If all we wanted was to quickly get results, we could use:
pool(model1)
## Warning: package 'bindrcpp' was built under R version 3.4.4
## Class: mipo m = 5
## estimate ubar b t dfcom
## (Intercept) 0.10545121 0.0005113326 1.051253e-05 0.0005239477 4070
## migrant -0.49669300 0.0015361450 9.012010e-05 0.0016442891 4070
## female -0.07881996 0.0009325186 1.169079e-05 0.0009465476 4070
## df riv lambda fmi
## (Intercept) 2520.0994 0.02467089 0.02407689 0.02485048
## migrant 743.7519 0.07039968 0.06576953 0.06827164
## female 3284.7635 0.01504415 0.01482117 0.01542047
However, the results don’t account for clustering nor do we get p values. To get these, we use the mitools
package which needs the data to be an imputation list. The datlist
object is analyzed instead of the original mids
.
#create imputation list for analyses
datlist <- miceadds::mids2datlist(dat2)
model2 <- with(datlist, lm(scale(math) ~ migrant +
female, weights = studwgt)) #same model but using datlist
The coefficients (betas) and standard errors can be extracted per regression run. The resulting summary shows the pooled or combined results (with p values). The vcovCL
function in the sandwich
package is used to get the cluster robust standard errors. The cluster variable is specified using the first dataset in the datlist (which is the same per dataset since everything is now a complete dataset).
library(sandwich)
betas <- lapply(model2, coef)
vars <- lapply(model2, FUN = function(x){vcovCL(x, cluster = datlist[[1]]$idschool)}) #vcovCL is in the sandwich package
# conduct statistical inference
summary(pool_mi(betas, vars))
## Multiple imputation results:
## Call: pool_mi(qhat = betas, u = vars)
## results se t p (lower
## (Intercept) 0.10545121 0.05824299 1.810539 7.021331e-02 -0.00870345
## migrant -0.49669300 0.05777990 -8.596293 1.183904e-17 -0.60997550
## female -0.07881996 0.04291278 -1.836748 6.625148e-02 -0.16292896
## upper) missInfo
## (Intercept) 0.219605875 0.4 %
## migrant -0.383410488 3.3 %
## female 0.005289041 0.8 %
We can save the output and then be done with that if that is all we were interested in. However, often, we will want to compare multiple models side by side. We could do that by copying and pasting results. But then, a function can help out with that together with texreg
.
Basically, after the initial multiply imputed regression is run, the extract.df
function below is run. Specify the imputed model run and the clustering variable. Afterwards, a texreg object is created which can be used to display the output.
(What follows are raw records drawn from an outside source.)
-- ==== Sys2Proof/Machine/State.lean ====
section
/-! DEFINITION. The state of the CORE (10_state.md), its fault and refusal reasons, and the state after reset. Plain
data: what the state does is in the other files of this folder. -/

namespace Sys2Proof.Machine

/-- The host-fatal faults of 60_exceptions.md R406. Each is safe: the machine itself aborts there. -/
inductive Fault where
  /-- Raised by the router for a fetch, load, store or host access that lies in no single target
  (20_memory.md R106, R107): the address, the pc of the step and the first and last address of backing memory (a last
  address of 0 at PMEM_BASE = PMEM_SIZE = 0 is the model's choice, log 17). Safe: the spec's own fatal fault. -/
  | outOfBound (address pc : Word) (first last : Nat)
  /-- Raised by the router for a region access that is not 4 bytes wide (20_memory.md R108): address, pc, length. Safe:
  the spec's own fatal fault. -/
  | mmioWidth (address pc : Word) (length : Nat)
  /-- Raised by `register_region` for a malformed registration (60_exceptions.md R457): the region's name, base and
  size. No step raises it. Safe: the spec's own fatal fault. -/
  | malformedRegion (name : String) (base size : Nat)
  /-- Raised by a step whose word matches no row of the catalog. The catalog ends in a wildcard, so no step raises it
  (60_exceptions.md R406). Safe: the spec's own fatal fault. -/
  | decodeTable
deriving DecidableEq, Repr

/-- The refusals of 60_exceptions.md R407: the spec itself gives the step no meaning. -/
inductive Refusal where
  /-- Raised by `exec` for an instruction that has no meaning yet; no arm raises it now. Safe: nothing is claimed. -/
  | notModelled (mnemonic : String)
  /-- Raised by a step that starts with CRMD.DA ≠ 1 or CRMD.PG ≠ 0 (20_memory.md R122). Safe: nothing is claimed. -/
  | mappedMode
  /-- Raised by TLBSRCH, TLBRD, TLBWR, TLBFILL and INVTLB with `op ≤ 6` at PLV0 (43_system.md R370 to R374). Safe:
  nothing is claimed. -/
  | tlbInstruction
deriving DecidableEq, Repr

/-- `status` (10_state.md R81): a step is possible only while `running`; the others are terminal. -/
inductive Status where
  | running
  /-- The run ended at the halting BREAK with this exit code: the source's `trapped(exit_code)` (60_exceptions.md R405). -/
  | halted (exitCode : Word)
  | faulted (reason : Fault)
  | refused (reason : Refusal)
deriving DecidableEq, Repr

/-- The stored bits of the CSRs (10_state.md R42), each under its own name. PGD and TICLR store nothing (R64, R70);
LLBCTL stores KLO only, its ROLLB bit being the LLbit (R71). -/
structure Csrs where
  crmd : Word
  prmd : Word
  euen : Word
  ecfg : Word
  estat : Word
  era : Word
  badv : Word
  eentry : Word
  tlbidx : Word
  tlbehi : Word
  tlbelo0 : Word
  tlbelo1 : Word
  asid : Word
  pgdl : Word
  pgdh : Word
  cpuid : Word
  save0 : Word
  save1 : Word
  save2 : Word
  save3 : Word
  tid : Word
  tcfg : Word
  tval : Word
  llbctl : Word
  tlbrentry : Word
  ctag : Word
  dmw0 : Word
  dmw1 : Word
deriving DecidableEq, Repr

/-- One call of a region's handler (20_memory.md R109, R111): "a model records the write (g, offset, v) as an event
for the device". A region is named by its base address. Reads are recorded too (log 7). -/
inductive DeviceEvent where
  | read (base offset : Nat) (value : Word)
  | write (base offset : Nat) (value : Word)
deriving DecidableEq, Repr

/-- The whole state (10_state.md, collected in R85), with the model's own fields `platform`, `events` and `draws`. -/
structure State where
  /-- r0 to r31 (R30). Entry 0 is the slot an instruction may write and phase D forces back to zero (R31, log 10). -/
  gpr : Vector Word 32
  /-- The address of the current instruction (R37). -/
  pc : Word
  csr : Csrs
  /-- The stable counter, 64 bits (R75). -/
  counter : BitVec 64
  /-- The reservation of LL.W and SC.W (R77). -/
  llbit : Bool
  /-- Whether the countdown timer runs (R78). -/
  timerEn : Bool
  /-- Whether the core waits after IDLE (R79). -/
  idle : Bool
  /-- The external interrupt request lines, indexed by line number (R80, log 8). -/
  lines : BitVec 32
  status : Status
  /-- Backing memory as (address, byte) pairs in the canonical form of `Memory.wf` (20_memory.md R100). -/
  mem : List Host.Cell
  /-- What the router wrote in the regions' shadow buffers, as (address, byte) pairs in the canonical form of `Shadow.wf`;
  `shadowAt` gives the value of every other byte of the buffers (20_memory.md R110, log 6). -/
  shadow : List Host.Cell
  /-- The region handler calls so far, oldest first (20_memory.md R111, log 7). -/
  events : List DeviceEvent
  /-- The parameters of this machine (00_scope.md R9, log 1); no step changes them. -/
  platform : Platform
  /-- How many free values the run has drawn (log 4). -/
  draws : Nat
deriving DecidableEq, Repr

/-- The CSRs after reset (10_state.md R85): CRMD.DA = 1, every other stored bit 0. -/
def Csrs.reset : Csrs :=
  { crmd := 0x00000008#32, prmd := 0#32, euen := 0#32, ecfg := 0#32, estat := 0#32, era := 0#32, badv := 0#32,
    eentry := 0#32, tlbidx := 0#32, tlbehi := 0#32, tlbelo0 := 0#32, tlbelo1 := 0#32, asid := 0#32, pgdl := 0#32,
    pgdh := 0#32, cpuid := 0#32, save0 := 0#32, save1 := 0#32, save2 := 0#32, save3 := 0#32, tid := 0#32,
    tcfg := 0#32, tval := 0#32, llbctl := 0#32, tlbrentry := 0#32, ctag := 0#32, dmw0 := 0#32, dmw1 := 0#32 }

/-- The state after reset of a machine with this platform and reset vector (70_reset_and_hazards.md R470, R471). -/
def State.resetOf (p : Platform) (resetPc : Word) : State :=
  { gpr := Vector.replicate 32 0#32, pc := resetPc, csr := Csrs.reset, counter := 0#64, llbit := false,
    timerEn := false, idle := false, lines := 0#32, status := .running, mem := [], shadow := [], events := [],
    platform := p, draws := 0 }

/-- The machine right after reset (70_reset_and_hazards.md R470), in the test configuration of R474 (log 1, log 2). -/
def State.reset : State := State.resetOf Config.testPlatform Config.resetPc

end Sys2Proof.Machine
end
extract.df <- function(tt, cl = NULL) {
require(sandwich)
require(mitools)
require(texreg)
m2 <- length(tt) #number of imputations
betas <- lapply(tt, coef)
vars <- lapply(tt, FUN = function(x){ vcovCL(x, cluster = cl)})
# conduct statistical inference and save results into a data.frame
model1 <- summary(pool_mi(betas, vars))
R2 <- mean(sapply(1:m2, function(x) summary(tt[[x]])$r.squared))
#technically, should use R to Z-- but close for now when R is low
ns <- nobs(tt[[1]])
#creates what is used by texreg
tr <- createTexreg(
coef.names = row.names(model1),
coef = model1$results,
se = model1$se,
pvalues = model1$p,
gof.names = c("R2", "Nobs"),
gof = c(R2, ns),
gof.decimal = c(T,F)
)
}
out1 <- extract.df(model2, cl = datlist[[1]]$idschool)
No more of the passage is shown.